Researching the question of the role of technology in today’s world, I found there are mostly two kind of opposite directions – one that suggesting that technology is the only answer to all our problems, and another that we should produce and use less technology, turn back to body . There are a lot of political, social, environmental consequences to both views, but I don’t really believe in binary systems of oppositions, there is always something more. And one not necessarily means replacing the other.
Today artificial intelligence and neural networks are mostly being used fulfilling the market demands and control purposes – it is surveillance, identification, market prediction, finance operations, data collection for selling more stuff to more people.

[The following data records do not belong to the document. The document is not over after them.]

-- ==== Sys2Proof/Tests/Slice0.lean ====
section
/-! SUPPORT. Tests. First values the manual prints; then, for each check of WellFormed.lean, a command that it refuses; then small
states and, for each statement with hypotheses, operands and a state that meet the hypotheses of each of its clauses. -/

namespace Sys2Proof.Tests

open Sys2Proof.Machine Sys2Proof.Machine.State

/-! ### Values that the manual prints -/

/-- "123456789" in ASCII (R358). -/
def digits9 : List Nat := [0x31, 0x32, 0x33, 0x34, 0x35, 0x36, 0x37, 0x38, 0x39]
set_option maxRecDepth 20000 in
theorem test_crc32_R358 : crc32 digits9 = 0xCBF43926 := by decide
set_option maxRecDepth 20000 in
theorem test_crc64_R358 : crc64 digits9 = 0x62EC59E3F1A4F00A := by decide
/-- The standard groups of K28.5 (R176), D21.5 and D10.2: each decodes to its byte, and K28.5 of the other column is a disparity error. -/
theorem test_line_code : laneChar ⟨0b0011111010, false⟩ = ⟨0xBC, true, false, false⟩ ∧ laneChar ⟨0b1100000101, true⟩ = ⟨0xBC, true, false, false⟩ ∧
    laneChar ⟨0b1100000101, false⟩ = ⟨0xBC, true, false, true⟩ ∧ laneChar ⟨0b1010101010, true⟩ = ⟨0xB5, false, false, false⟩ ∧
    laneChar ⟨0b0101010101, false⟩ = ⟨0x4A, false, false, false⟩ ∧ (laneChar ⟨0b1111111111, false⟩).violation = true := by decide
/-- The example of R253: 1,372 ns of residence add 0x055C_0000 to correctionField. -/
theorem test_residence : (natOf (bytesAt (addResidence (List.replicate 100 0) (1372 * 65536)) ((rxHead (List.replicate 100 0)).l4 + 16) 8)) =
    89915392 := by decide
/-- The classes that 21_register_pages.md prints. -/
theorem test_page_class : (State.reset.reg (Pg.chcomp 0)).toNat / 0x100000 = 0x082 ∧ (State.reset.reg (Pg.eport 0)).toNat / 0x100000 = 0x181 ∧
    (State.reset.reg (Pg.pch 0)).toNat / 0x100000 = 0x201 := by decide
def sOn : State := ((State.reset.setReg Reg.watchMode 1).setReg (Pg.stp + hCtrl) 1).setReg Reg.stpRaster 0x11940001
def nextOf : Out → State
  | .next t => t
  | _ => State.reset
/-- Deployment A: 59.94 frames/s of 4,500 lines. The worked example of R32: armed at frame 5,000 line 2,000 for frame 4,990 line 100
with a period of one frame, ACT5 skips 11 points, and its next point is frame 5,001 line 100. -/
def sAct5 : State :=
  let s := ((sOn.setReg (Reg.stpActTgtLo 5) 0x01900000).setReg (Reg.stpActTgtHi 5) 4990).setReg (Reg.stpActPeriodHi 5) 1
  { s with stp := { s.stp with pos := BitVec.ofNat 64 (5000 * 2 ^ 32 + 2000 * 2 ^ 18) } }
theorem test_late_periodic_arm : (nextOf (exec (.actionArm 5 1) sAct5)).getF (Reg.stpActStatus 5) 31 16 = 11 ∧
    actNext (nextOf (exec (.actionArm 5 1) sAct5)) 5 = BitVec.ofNat 64 (5001 * 2 ^ 32 + 100 * 2 ^ 18) := by decide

There are less known uses of AI beyond their use-value, I started to think and imagining about it existence beyond the capitalistic system. Later I was inspired by book of Bifo Berardi “Breathing” where he mentions poetry being a cosmic rhythm, going beyond the functionality of things and languages, and creating a different kind of dimension of relations. I decided to try machine poetry.
As I am not very technical myself, I asked my friend to help me out and we started with a simple uses of AI, like text generation, using GPT-2 (its an open source text generator) as an input file I fed to it a set of poems which I collected from different authors, and also included text written by me, and it generated huge amounts of poems and text, through which I picked some, which resonated with me.

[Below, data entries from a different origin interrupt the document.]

-- ==== Sys2Proof/Laws/Num.lean ====
section
/-! SUPPORT. The scalar record of a configuration, field by field: binary32 (00_scope.md R12). -/

namespace Sys2Proof

variable (c : Cfg)

@[simp] theorem Cfg.NUM_zero : c.NUM.zero = NUM.zero := rfl
@[simp] theorem Cfg.NUM_one : c.NUM.one = NUM.one := rfl
@[simp] theorem Cfg.NUM_add (a b : F32) : c.NUM.add a b = NUM.add a b := rfl
@[simp] theorem Cfg.NUM_sub (a b : F32) : c.NUM.sub a b = NUM.sub a b := rfl
@[simp] theorem Cfg.NUM_mul (a b : F32) : c.NUM.mul a b = NUM.mul a b := rfl
@[simp] theorem Cfg.NUM_div (a b : F32) : c.NUM.div a b = NUM.div a b := rfl
@[simp] theorem Cfg.NUM_abs (a : F32) : c.NUM.abs a = NUM.abs a := rfl
@[simp] theorem Cfg.NUM_gt (a b : F32) : c.NUM.gt a b = NUM.gt a b := rfl
@[simp] theorem Cfg.NUM_ge (a b : F32) : c.NUM.ge a b = NUM.ge a b := rfl
@[simp] theorem Cfg.NUM_lt (a b : F32) : c.NUM.lt a b = NUM.lt a b := rfl
@[simp] theorem Cfg.NUM_le (a b : F32) : c.NUM.le a b = NUM.le a b := rfl
@[simp] theorem Cfg.NUM_ofInt (i : Int) : c.NUM.ofInt i = NUM.ofInt i := rfl
@[simp] theorem Cfg.NUM_ofDec (p q : Nat) : c.NUM.ofDec p q = NUM.ofDec p q := rfl
@[simp] theorem Cfg.NUM_toI16 (a : F32) : c.NUM.toI16 a = NUM.toI16 a := rfl
@[simp] theorem Cfg.NUM_bits (a : F32) : c.NUM.bits a = a := rfl

/-- Every configuration has the same scalar record. -/
theorem Cfg.NUM_eq (d : Cfg) : c.NUM = d.NUM := rfl

/-- The window of every configuration has the fixed length (42_time_syncer.md R180). -/
@[simp] theorem Cfg.window_fixed : c.window = 50 := c.window_eq

end Sys2Proof

/-! ### The order of finite values -/

namespace Sys2Proof.NUM

/-- More magnitude bits are a larger magnitude. -/
theorem units_lt_units {a b : F32} (h : magBits a < magBits b) : units a < units b := by
  unfold units
  generalize magBits a = x at *
  generalize magBits b = y at *
  have hY : 1 ≤ 2 ^ (y / 2 ^ 23 - 1) := Nat.one_le_two_pow
  by_cases hx : x / 2 ^ 23 = 0
  · rw [if_pos hx]
    by_cases hy : y / 2 ^ 23 = 0
    · rw [if_pos hy]
      exact h
    · rw [if_neg hy]
      calc x < 2 ^ 23 := by omega
        _ ≤ 2 ^ 23 + y % 2 ^ 23 := Nat.le_add_right _ _
        _ ≤ _ := Nat.le_mul_of_pos_right _ hY
  · have hy : y / 2 ^ 23 ≠ 0 := by omega
    rw [if_neg hx, if_neg hy]
    by_cases he : x / 2 ^ 23 = y / 2 ^ 23
    · rw [he]
      exact (Nat.mul_lt_mul_right hY).2 (by omega)
    · have h2 : 2 ^ (x / 2 ^ 23 - 1 + 1) ≤ 2 ^ (y / 2 ^ 23 - 1) := Nat.pow_le_pow_right (by decide) (by omega)
      calc (2 ^ 23 + x % 2 ^ 23) * 2 ^ (x / 2 ^ 23 - 1)
          < 2 ^ 24 * 2 ^ (x / 2 ^ 23 - 1) := (Nat.mul_lt_mul_right Nat.one_le_two_pow).2 (by omega)
        _ = 2 ^ 23 * 2 ^ (x / 2 ^ 23 - 1 + 1) := by ring
        _ ≤ 2 ^ 23 * 2 ^ (y / 2 ^ 23 - 1) := Nat.mul_le_mul_left _ h2
        _ ≤ _ := Nat.mul_le_mul_right _ (Nat.le_add_right _ _)

/-- Magnitude bits and magnitudes have the same order. -/
theorem magBits_trichotomy (a b : F32) :
    magBits a < magBits b ∧ units a < units b ∨ magBits a = magBits b ∧ units a = units b ∨
    magBits b < magBits a ∧ units b < units a := by
  rcases Nat.lt_trichotomy (magBits a) (magBits b) with h | h | h
  · exact .inl ⟨h, units_lt_units h⟩
  · exact .inr (.inl ⟨h, by unfold units; rw [h]⟩)
  · exact .inr (.inr ⟨h, units_lt_units h⟩)

theorem isNaN_of_isFinite {a : F32} (h : isFinite a = true) : isNaN a = false := by
  simp only [isFinite, isNaN, decide_eq_true_eq, decide_eq_false_iff_not] at *
  omega

/-- `NUM.gt` of finite values is the strict order of the values (00_scope.md R12). -/
theorem gt_iff {a b : F32} (ha : isFinite a = true) (hb : isFinite b = true) :
    gt a b = true ↔ intUnits b < intUnits a := by
  have h := magBits_trichotomy a b
  have h1 := magBits_trichotomy a 0#32
  have h2 := magBits_trichotomy b 0#32
  rw [show magBits 0#32 = 0 by decide, show units 0#32 = 0 by decide] at h1 h2
  rw [gt, isNaN_of_isFinite ha, isNaN_of_isFinite hb, Bool.not_false, Bool.true_and, Bool.true_and, decide_eq_true_iff]
  unfold orderKey intUnits
  split <;> split <;> omega

/-! ### Rounding -/

/-- The value of a pattern with given magnitude bits below the sign. -/
theorem intUnits_ofBits {m : Nat} (h : m < 2 ^ 31) :
    intUnits (ofBits false m) = (if m / 2 ^ 23 = 0 then m else (2 ^ 23 + m % 2 ^ 23) * 2 ^ (m / 2 ^ 23 - 1) : Nat) := by
  have hn : (ofBits false m).toNat = m := by
    rw [ofBits, BitVec.toNat_ofNat]
    simp
    omega
  have hs : neg? (ofBits false m) = false := by
    rw [neg?, BitVec.msb_eq_false_iff_two_mul_lt, hn]
    omega
  have hm : magBits (ofBits false m) = m := by
    rw [magBits, hn, Nat.mod_eq_of_lt h]
  rw [intUnits, hs, units, hm]
  rfl

/-- Packing keeps a number of units whose significant part has at most 24 bits, within the range. -/
theorem intUnits_packMag {q k : Nat} (hq : q ≤ 2 ^ 24) (hk : k ≤ 200) :
    intUnits (ofBits false (packMag (q * 2 ^ k))) = (q * 2 ^ k : Nat) := by
  generalize hn : q * 2 ^ k = n
  unfold packMag
  by_cases hsmall : n < 2 ^ 24
  · rw [if_pos hsmall, intUnits_ofBits (by omega)]
    congr 1
    by_cases hz : n / 2 ^ 23 = 0
    · rw [if_pos hz]
    · rw [if_neg hz, show n / 2 ^ 23 - 1 = 0 by omega]
      omega
  rw [if_neg hsmall]
  have hn0 : n ≠ 0 := by omega
  have hlo := Nat.log2_self_le hn0
  have hhi := Nat.lt_log2_self (n := n)
  set l := n.log2 with hl
  have hl24 : 24 ≤ l := (Nat.le_log2 hn0).2 (by omega)
  have hlk : l ≤ 24 + k := by
    have h1 : 2 ^ l ≤ 2 ^ (24 + k) := by
      rw [pow_add]
      exact hlo.trans (hn ▸ Nat.mul_le_mul_right _ hq)
    exact (Nat.pow_le_pow_iff_right (by decide)).1 h1
  obtain ⟨p, hp⟩ : 2 ^ (l - 23) ∣ n := by
    rcases Nat.lt_or_ge l (24 + k) with h | h
    · exact (Nat.pow_dvd_pow 2 (by omega)).trans (hn ▸ Nat.dvd_mul_left _ _)
    · have hq' : q = 2 ^ 24 := by
        by_contra hne
        have h1 : n < 2 ^ l := by
          rw [← hn, show l = 24 + k by omega, pow_add]
          exact (Nat.mul_lt_mul_right (by positivity)).2 (by omega)
        omega
      rw [← hn, hq', ← pow_add]
      exact Nat.pow_dvd_pow 2 (by omega)
  have hP : 0 < 2 ^ (l - 23) := by positivity
  have e1 : 2 ^ l = 2 ^ (l - 23) * 2 ^ 23 := by rw [← pow_add]; congr 1; omega
  have e2 : 2 ^ (l + 1) = 2 ^ (l - 23) * 2 ^ 24 := by rw [← pow_add]; congr 1; omega
  have hp1 : 2 ^ 23 ≤ p := by
    rw [hp, e1] at hlo
    exact Nat.le_of_mul_le_mul_left hlo hP
  have hp2 : p < 2 ^ 24 := by
    rw [hp, e2] at hhi
    exact Nat.lt_of_mul_lt_mul_left hhi
  have hdiv : n / 2 ^ (l - 23) = p := by rw [hp, Nat.mul_div_cancel_left _ hP]
  dsimp only
  rw [hdiv, Nat.min_eq_right (by omega), intUnits_ofBits (by omega)]
  congr 1
  rw [show ((l - 23) * 2 ^ 23 + p) / 2 ^ 23 = l - 22 by omega, if_neg (by omega),
    show 2 ^ 23 + ((l - 23) * 2 ^ 23 + p) % 2 ^ 23 = p by omega, show l - 22 - 1 = l - 23 by omega, hp, Nat.mul_comm]

/-- Rounding to nearest is off by at most half. -/
theorem roundNE_error (m d : Nat) : 2 * (roundNE m d * 2 ^ d) ≤ 2 * m + 2 ^ d ∧ 2 * m ≤ 2 * (roundNE m d * 2 ^ d) + 2 ^ d := by
  have h := Nat.div_add_mod m (2 ^ d)
  have h2 := Nat.mod_lt m (show 0 < 2 ^ d by positivity)
  unfold roundNE
  dsimp only
  generalize m / 2 ^ d = q at *
  generalize m % 2 ^ d = r at *
  generalize 2 ^ d = D at *
  have e : (q + 1) * D = q * D + D := by ring
  rw [Nat.mul_comm D q] at h
  split
  · rw [e]
    omega
  · omega

/-- A magnitude `m` units of 2^-(149+sh) in the normal range is rounded to within half a unit of its last place. -/
theorem intUnits_round {sh m : Nat} (h : 2 ^ (sh + 23) ≤ m) (hm : m < 2 ^ (sh + 200)) :
    ∃ v : Nat, intUnits (round false sh m) = (v : Int) ∧
      2 ^ 24 * (v * 2 ^ sh) ≤ 2 ^ 24 * m + m ∧ 2 ^ 24 * m ≤ 2 ^ 24 * (v * 2 ^ sh) + m := by
  have hm0 : m ≠ 0 := by
    have : 0 < 2 ^ (sh + 23) := by positivity
    omega
  have hlo := Nat.log2_self_le hm0
  have hhi := Nat.lt_log2_self (n := m)
  have hl : sh + 23 ≤ m.log2 := (Nat.le_log2 hm0).2 h
  have hl2 : m.log2 < sh + 200 := (Nat.log2_lt hm0).2 hm
  set l := m.log2 with hld
  have hdrop : max sh (l - 23) = l - 23 := by omega
  have hr := roundNE_error m (l - 23)
  have hq : roundNE m (l - 23) ≤ 2 ^ 24 := by
    have hP : 0 < 2 ^ (l - 23) := by positivity
    have e2 : 2 ^ (l + 1) = 2 ^ (l - 23) * 2 ^ 24 := by rw [← pow_add]; congr 1; omega
    rw [e2] at hhi
    generalize 2 ^ (l - 23) = P at *
    by_contra hne
    have h1 : (2 ^ 24 + 1) * P ≤ roundNE m (l - 23) * P := Nat.mul_le_mul_right _ (by omega)
    nlinarith
  refine ⟨roundNE m (l - 23) * 2 ^ (l - 23 - sh), ?_, ?_⟩
  · rw [round, roundUnits, hdrop]
    exact intUnits_packMag hq (by omega)
  · have e1 : roundNE m (l - 23) * 2 ^ (l - 23 - sh) * 2 ^ sh = roundNE m (l - 23) * 2 ^ (l - 23) := by
      rw [Nat.mul_assoc, ← pow_add]
      congr 2
      omega
    have e2 : 2 ^ l = 2 ^ (l - 23) * 2 ^ 23 := by rw [← pow_add]; congr 1; omega
    rw [e1]
    generalize 2 ^ (l - 23) = P at *
    omega

end Sys2Proof.NUM
end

I also doubt that means, because it seems to suggest the idea of autonomous machine and kind of "machine conciousness" and its "humanization". does it? but that is not my interest - im seeing it as a collaborative creative machine, one that could give much more possibilities for the artists and not only. but still it is a machine that reflects only what you put into it, its not objective

But the text alone doesn’t do justice to the idea I have, I ve been thinking of the way of installing it, so it has some materiality to it, as well as nature elements, as I believe we can create different kind of technology that nurtures our connections to nature at the same time, and spirituality that comes with it - I noticed that most indigenous cultures have strong connections with nature, spirits, interconnection of the all elements in the world, which give them another perspective on things and different understanding of relations to each other and non-human environment. I also like the idea of machines being entangled with magical thinking, not to suggest that technology is magic, but to imagine different possibilities of technological advancement, for example, as in the project "Grow your own cloud" , which you could find in artistic practices section

"Steven Connor - dream machines" :
"Machines are imaginary, not just because we have no choice but to imagine their operation and uses, but also because we invest so strongly in them. When we imagine machines, we are doing more than just representing them to ourselves, for imagining is representation coloured and contoured by feeling. What we feel about machines is thrown into sharp relief by the fact that machines themselves seemingly by definition do not feel. This means that we are in a relation of reciprocal surrogacy with machines. Machines do things on our behalf, without needing to have any feelings about it. If machines do not feel, then we do, and our feelings may well be feelings about that disjuncture. Machines do the doing we cannot, we feel the feeling they cannot. Machines give us ways of feeling about ourselves, just because, we are almost sure, they do not themselves have ways of feeling about themselves. We feel for them, and perhaps also through them. What we feel for and about and through them confirms us by recoil in our way of existing ourselves as non-mechanical."